Exercise description: Every entry below is to be copied exactly, with nothing left out.

━━━━━━

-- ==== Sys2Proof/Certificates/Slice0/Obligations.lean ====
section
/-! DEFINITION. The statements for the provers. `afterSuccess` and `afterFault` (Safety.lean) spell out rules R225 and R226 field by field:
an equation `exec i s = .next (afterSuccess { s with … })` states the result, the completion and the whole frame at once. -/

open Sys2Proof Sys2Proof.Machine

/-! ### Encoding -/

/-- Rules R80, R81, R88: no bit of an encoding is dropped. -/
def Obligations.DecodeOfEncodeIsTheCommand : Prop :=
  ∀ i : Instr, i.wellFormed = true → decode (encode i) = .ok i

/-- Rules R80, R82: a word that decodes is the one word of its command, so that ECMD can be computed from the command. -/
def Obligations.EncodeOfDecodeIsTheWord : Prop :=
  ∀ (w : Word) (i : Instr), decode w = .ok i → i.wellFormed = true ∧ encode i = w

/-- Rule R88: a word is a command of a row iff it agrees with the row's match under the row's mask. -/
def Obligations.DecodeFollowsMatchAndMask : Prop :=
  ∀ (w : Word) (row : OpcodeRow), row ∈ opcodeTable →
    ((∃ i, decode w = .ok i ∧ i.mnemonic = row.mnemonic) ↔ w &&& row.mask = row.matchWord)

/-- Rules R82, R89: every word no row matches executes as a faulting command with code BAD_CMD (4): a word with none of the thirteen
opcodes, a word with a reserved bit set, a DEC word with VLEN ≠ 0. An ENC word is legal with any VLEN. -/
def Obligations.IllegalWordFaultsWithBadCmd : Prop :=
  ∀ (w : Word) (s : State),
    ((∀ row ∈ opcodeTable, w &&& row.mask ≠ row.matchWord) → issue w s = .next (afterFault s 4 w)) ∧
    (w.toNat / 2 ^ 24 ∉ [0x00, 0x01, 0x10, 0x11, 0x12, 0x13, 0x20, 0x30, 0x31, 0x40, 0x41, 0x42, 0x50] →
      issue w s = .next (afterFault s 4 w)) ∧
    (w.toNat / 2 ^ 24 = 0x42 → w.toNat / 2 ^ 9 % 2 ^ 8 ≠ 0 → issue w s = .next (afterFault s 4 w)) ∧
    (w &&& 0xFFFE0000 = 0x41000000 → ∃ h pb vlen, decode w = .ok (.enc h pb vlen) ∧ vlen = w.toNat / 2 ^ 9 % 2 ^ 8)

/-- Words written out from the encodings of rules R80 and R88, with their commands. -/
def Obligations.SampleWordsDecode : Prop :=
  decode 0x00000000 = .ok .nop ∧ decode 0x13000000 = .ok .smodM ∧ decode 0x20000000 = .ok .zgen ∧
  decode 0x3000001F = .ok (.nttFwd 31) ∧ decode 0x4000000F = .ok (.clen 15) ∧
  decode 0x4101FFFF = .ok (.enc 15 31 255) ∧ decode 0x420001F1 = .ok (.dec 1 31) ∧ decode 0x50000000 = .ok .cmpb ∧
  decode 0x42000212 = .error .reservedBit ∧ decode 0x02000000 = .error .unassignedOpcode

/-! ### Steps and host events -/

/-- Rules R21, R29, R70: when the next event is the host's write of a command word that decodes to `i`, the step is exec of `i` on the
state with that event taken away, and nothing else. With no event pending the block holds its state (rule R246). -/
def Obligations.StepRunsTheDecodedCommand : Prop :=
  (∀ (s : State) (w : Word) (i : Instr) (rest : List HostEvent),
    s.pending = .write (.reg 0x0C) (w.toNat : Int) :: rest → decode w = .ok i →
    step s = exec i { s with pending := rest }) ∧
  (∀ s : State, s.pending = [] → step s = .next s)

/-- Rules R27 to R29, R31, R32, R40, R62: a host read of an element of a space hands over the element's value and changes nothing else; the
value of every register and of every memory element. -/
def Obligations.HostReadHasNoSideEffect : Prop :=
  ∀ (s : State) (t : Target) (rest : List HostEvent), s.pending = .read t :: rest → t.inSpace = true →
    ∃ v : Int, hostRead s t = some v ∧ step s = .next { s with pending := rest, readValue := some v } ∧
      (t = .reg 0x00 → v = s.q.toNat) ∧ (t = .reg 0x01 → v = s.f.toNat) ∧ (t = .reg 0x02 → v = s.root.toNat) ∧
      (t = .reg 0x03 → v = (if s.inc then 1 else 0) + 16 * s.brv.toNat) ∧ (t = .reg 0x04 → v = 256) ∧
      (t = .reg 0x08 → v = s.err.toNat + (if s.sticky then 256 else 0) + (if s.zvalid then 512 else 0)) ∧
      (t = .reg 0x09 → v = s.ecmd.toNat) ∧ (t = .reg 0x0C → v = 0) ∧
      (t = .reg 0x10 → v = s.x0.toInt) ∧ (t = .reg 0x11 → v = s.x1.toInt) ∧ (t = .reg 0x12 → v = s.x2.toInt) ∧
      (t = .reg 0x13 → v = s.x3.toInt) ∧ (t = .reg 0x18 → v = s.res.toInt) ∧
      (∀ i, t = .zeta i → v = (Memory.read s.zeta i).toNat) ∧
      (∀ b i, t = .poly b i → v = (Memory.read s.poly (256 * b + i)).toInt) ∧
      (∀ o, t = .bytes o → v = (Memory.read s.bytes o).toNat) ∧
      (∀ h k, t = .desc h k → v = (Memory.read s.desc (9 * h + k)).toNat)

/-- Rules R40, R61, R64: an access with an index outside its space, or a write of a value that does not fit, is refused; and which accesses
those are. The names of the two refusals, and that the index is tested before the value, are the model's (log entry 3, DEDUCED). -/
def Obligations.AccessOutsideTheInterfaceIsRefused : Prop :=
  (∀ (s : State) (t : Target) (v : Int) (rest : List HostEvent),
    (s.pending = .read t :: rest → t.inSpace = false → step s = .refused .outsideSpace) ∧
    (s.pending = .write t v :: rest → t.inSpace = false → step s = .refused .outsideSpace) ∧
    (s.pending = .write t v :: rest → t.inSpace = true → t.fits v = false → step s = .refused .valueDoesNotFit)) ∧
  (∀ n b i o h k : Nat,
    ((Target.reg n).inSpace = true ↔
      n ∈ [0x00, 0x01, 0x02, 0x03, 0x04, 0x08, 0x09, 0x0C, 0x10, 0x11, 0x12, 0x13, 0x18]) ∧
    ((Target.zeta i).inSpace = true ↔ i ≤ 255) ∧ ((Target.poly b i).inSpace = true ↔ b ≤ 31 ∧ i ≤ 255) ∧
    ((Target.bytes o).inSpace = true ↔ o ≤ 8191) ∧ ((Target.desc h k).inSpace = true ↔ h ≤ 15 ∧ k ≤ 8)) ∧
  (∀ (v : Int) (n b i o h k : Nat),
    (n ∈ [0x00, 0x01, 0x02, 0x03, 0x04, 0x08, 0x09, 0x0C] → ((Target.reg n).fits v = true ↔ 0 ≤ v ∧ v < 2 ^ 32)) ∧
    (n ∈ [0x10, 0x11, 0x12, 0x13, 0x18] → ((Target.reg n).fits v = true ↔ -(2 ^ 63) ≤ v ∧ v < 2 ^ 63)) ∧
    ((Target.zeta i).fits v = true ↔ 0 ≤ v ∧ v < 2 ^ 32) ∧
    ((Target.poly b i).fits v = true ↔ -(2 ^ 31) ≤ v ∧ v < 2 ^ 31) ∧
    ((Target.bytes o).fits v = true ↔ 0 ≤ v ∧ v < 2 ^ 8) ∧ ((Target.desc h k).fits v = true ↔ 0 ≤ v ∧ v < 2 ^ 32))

━━━━━━

Expected answer:
-- ==== Sys2Proof/Certificates/Slice0/Obligations.lean ====
section
/-! DEFINITION. The statements for the provers. `afterSuccess` and `afterFault` (Safety.lean) spell out rules R225 and R226 field by field:
an equation `exec i s = .next (afterSuccess { s with … })` states the result, the completion and the whole frame at once. -/

open Sys2Proof Sys2Proof.Machine

/-! ### Encoding -/

/-- Rules R80, R81, R88: no bit of an encoding is dropped. -/
def Obligations.DecodeOfEncodeIsTheCommand : Prop :=
  ∀ i : Instr, i.wellFormed = true → decode (encode i) = .ok i

/-- Rules R80, R82: a word that decodes is the one word of its command, so that ECMD can be computed from the command. -/
def Obligations.EncodeOfDecodeIsTheWord : Prop :=
  ∀ (w : Word) (i : Instr), decode w = .ok i → i.wellFormed = true ∧ encode i = w

/-- Rule R88: a word is a command of a row iff it agrees with the row's match under the row's mask. -/
def Obligations.DecodeFollowsMatchAndMask : Prop :=
  ∀ (w : Word) (row : OpcodeRow), row ∈ opcodeTable →
    ((∃ i, decode w = .ok i ∧ i.mnemonic = row.mnemonic) ↔ w &&& row.mask = row.matchWord)

/-- Rules R82, R89: every word no row matches executes as a faulting command with code BAD_CMD (4): a word with none of the thirteen
opcodes, a word with a reserved bit set, a DEC word with VLEN ≠ 0. An ENC word is legal with any VLEN. -/
def Obligations.IllegalWordFaultsWithBadCmd : Prop :=
  ∀ (w : Word) (s : State),
    ((∀ row ∈ opcodeTable, w &&& row.mask ≠ row.matchWord) → issue w s = .next (afterFault s 4 w)) ∧
    (w.toNat / 2 ^ 24 ∉ [0x00, 0x01, 0x10, 0x11, 0x12, 0x13, 0x20, 0x30, 0x31, 0x40, 0x41, 0x42, 0x50] →
      issue w s = .next (afterFault s 4 w)) ∧
    (w.toNat / 2 ^ 24 = 0x42 → w.toNat / 2 ^ 9 % 2 ^ 8 ≠ 0 → issue w s = .next (afterFault s 4 w)) ∧
    (w &&& 0xFFFE0000 = 0x41000000 → ∃ h pb vlen, decode w = .ok (.enc h pb vlen) ∧ vlen = w.toNat / 2 ^ 9 % 2 ^ 8)

/-- Words written out from the encodings of rules R80 and R88, with their commands. -/
def Obligations.SampleWordsDecode : Prop :=
  decode 0x00000000 = .ok .nop ∧ decode 0x13000000 = .ok .smodM ∧ decode 0x20000000 = .ok .zgen ∧
  decode 0x3000001F = .ok (.nttFwd 31) ∧ decode 0x4000000F = .ok (.clen 15) ∧
  decode 0x4101FFFF = .ok (.enc 15 31 255) ∧ decode 0x420001F1 = .ok (.dec 1 31) ∧ decode 0x50000000 = .ok .cmpb ∧
  decode 0x42000212 = .error .reservedBit ∧ decode 0x02000000 = .error .unassignedOpcode

/-! ### Steps and host events -/

/-- Rules R21, R29, R70: when the next event is the host's write of a command word that decodes to `i`, the step is exec of `i` on the
state with that event taken away, and nothing else. With no event pending the block holds its state (rule R246). -/
def Obligations.StepRunsTheDecodedCommand : Prop :=
  (∀ (s : State) (w : Word) (i : Instr) (rest : List HostEvent),
    s.pending = .write (.reg 0x0C) (w.toNat : Int) :: rest → decode w = .ok i →
    step s = exec i { s with pending := rest }) ∧
  (∀ s : State, s.pending = [] → step s = .next s)

/-- Rules R27 to R29, R31, R32, R40, R62: a host read of an element of a space hands over the element's value and changes nothing else; the
value of every register and of every memory element. -/
def Obligations.HostReadHasNoSideEffect : Prop :=
  ∀ (s : State) (t : Target) (rest : List HostEvent), s.pending = .read t :: rest → t.inSpace = true →
    ∃ v : Int, hostRead s t = some v ∧ step s = .next { s with pending := rest, readValue := some v } ∧
      (t = .reg 0x00 → v = s.q.toNat) ∧ (t = .reg 0x01 → v = s.f.toNat) ∧ (t = .reg 0x02 → v = s.root.toNat) ∧
      (t = .reg 0x03 → v = (if s.inc then 1 else 0) + 16 * s.brv.toNat) ∧ (t = .reg 0x04 → v = 256) ∧
      (t = .reg 0x08 → v = s.err.toNat + (if s.sticky then 256 else 0) + (if s.zvalid then 512 else 0)) ∧
      (t = .reg 0x09 → v = s.ecmd.toNat) ∧ (t = .reg 0x0C → v = 0) ∧
      (t = .reg 0x10 → v = s.x0.toInt) ∧ (t = .reg 0x11 → v = s.x1.toInt) ∧ (t = .reg 0x12 → v = s.x2.toInt) ∧
      (t = .reg 0x13 → v = s.x3.toInt) ∧ (t = .reg 0x18 → v = s.res.toInt) ∧
      (∀ i, t = .zeta i → v = (Memory.read s.zeta i).toNat) ∧
      (∀ b i, t = .poly b i → v = (Memory.read s.poly (256 * b + i)).toInt) ∧
      (∀ o, t = .bytes o → v = (Memory.read s.bytes o).toNat) ∧
      (∀ h k, t = .desc h k → v = (Memory.read s.desc (9 * h + k)).toNat)

/-- Rules R40, R61, R64: an access with an index outside its space, or a write of a value that does not fit, is refused; and which accesses
those are. The names of the two refusals, and that the index is tested before the value, are the model's (log entry 3, DEDUCED). -/
def Obligations.AccessOutsideTheInterfaceIsRefused : Prop :=
  (∀ (s : State) (t : Target) (v : Int) (rest : List HostEvent),
    (s.pending = .read t :: rest → t.inSpace = false → step s = .refused .outsideSpace) ∧
    (s.pending = .write t v :: rest → t.inSpace = false → step s = .refused .outsideSpace) ∧
    (s.pending = .write t v :: rest → t.inSpace = true → t.fits v = false → step s = .refused .valueDoesNotFit)) ∧
  (∀ n b i o h k : Nat,
    ((Target.reg n).inSpace = true ↔
      n ∈ [0x00, 0x01, 0x02, 0x03, 0x04, 0x08, 0x09, 0x0C, 0x10, 0x11, 0x12, 0x13, 0x18]) ∧
    ((Target.zeta i).inSpace = true ↔ i ≤ 255) ∧ ((Target.poly b i).inSpace = true ↔ b ≤ 31 ∧ i ≤ 255) ∧
    ((Target.bytes o).inSpace = true ↔ o ≤ 8191) ∧ ((Target.desc h k).inSpace = true ↔ h ≤ 15 ∧ k ≤ 8)) ∧
  (∀ (v : Int) (n b i o h k : Nat),
    (n ∈ [0x00, 0x01, 0x02, 0x03, 0x04, 0x08, 0x09, 0x0C] → ((Target.reg n).fits v = true ↔ 0 ≤ v ∧ v < 2 ^ 32)) ∧
    (n ∈ [0x10, 0x11, 0x12, 0x13, 0x18] → ((Target.reg n).fits v = true ↔ -(2 ^ 63) ≤ v ∧ v < 2 ^ 63)) ∧
    ((Target.zeta i).fits v = true ↔ 0 ≤ v ∧ v < 2 ^ 32) ∧
    ((Target.poly b i).fits v = true ↔ -(2 ^ 31) ≤ v ∧ v < 2 ^ 31) ∧
    ((Target.bytes o).fits v = true ↔ 0 ≤ v ∧ v < 2 ^ 8) ∧ ((Target.desc h k).fits v = true ↔ 0 ≤ v ∧ v < 2 ^ 32))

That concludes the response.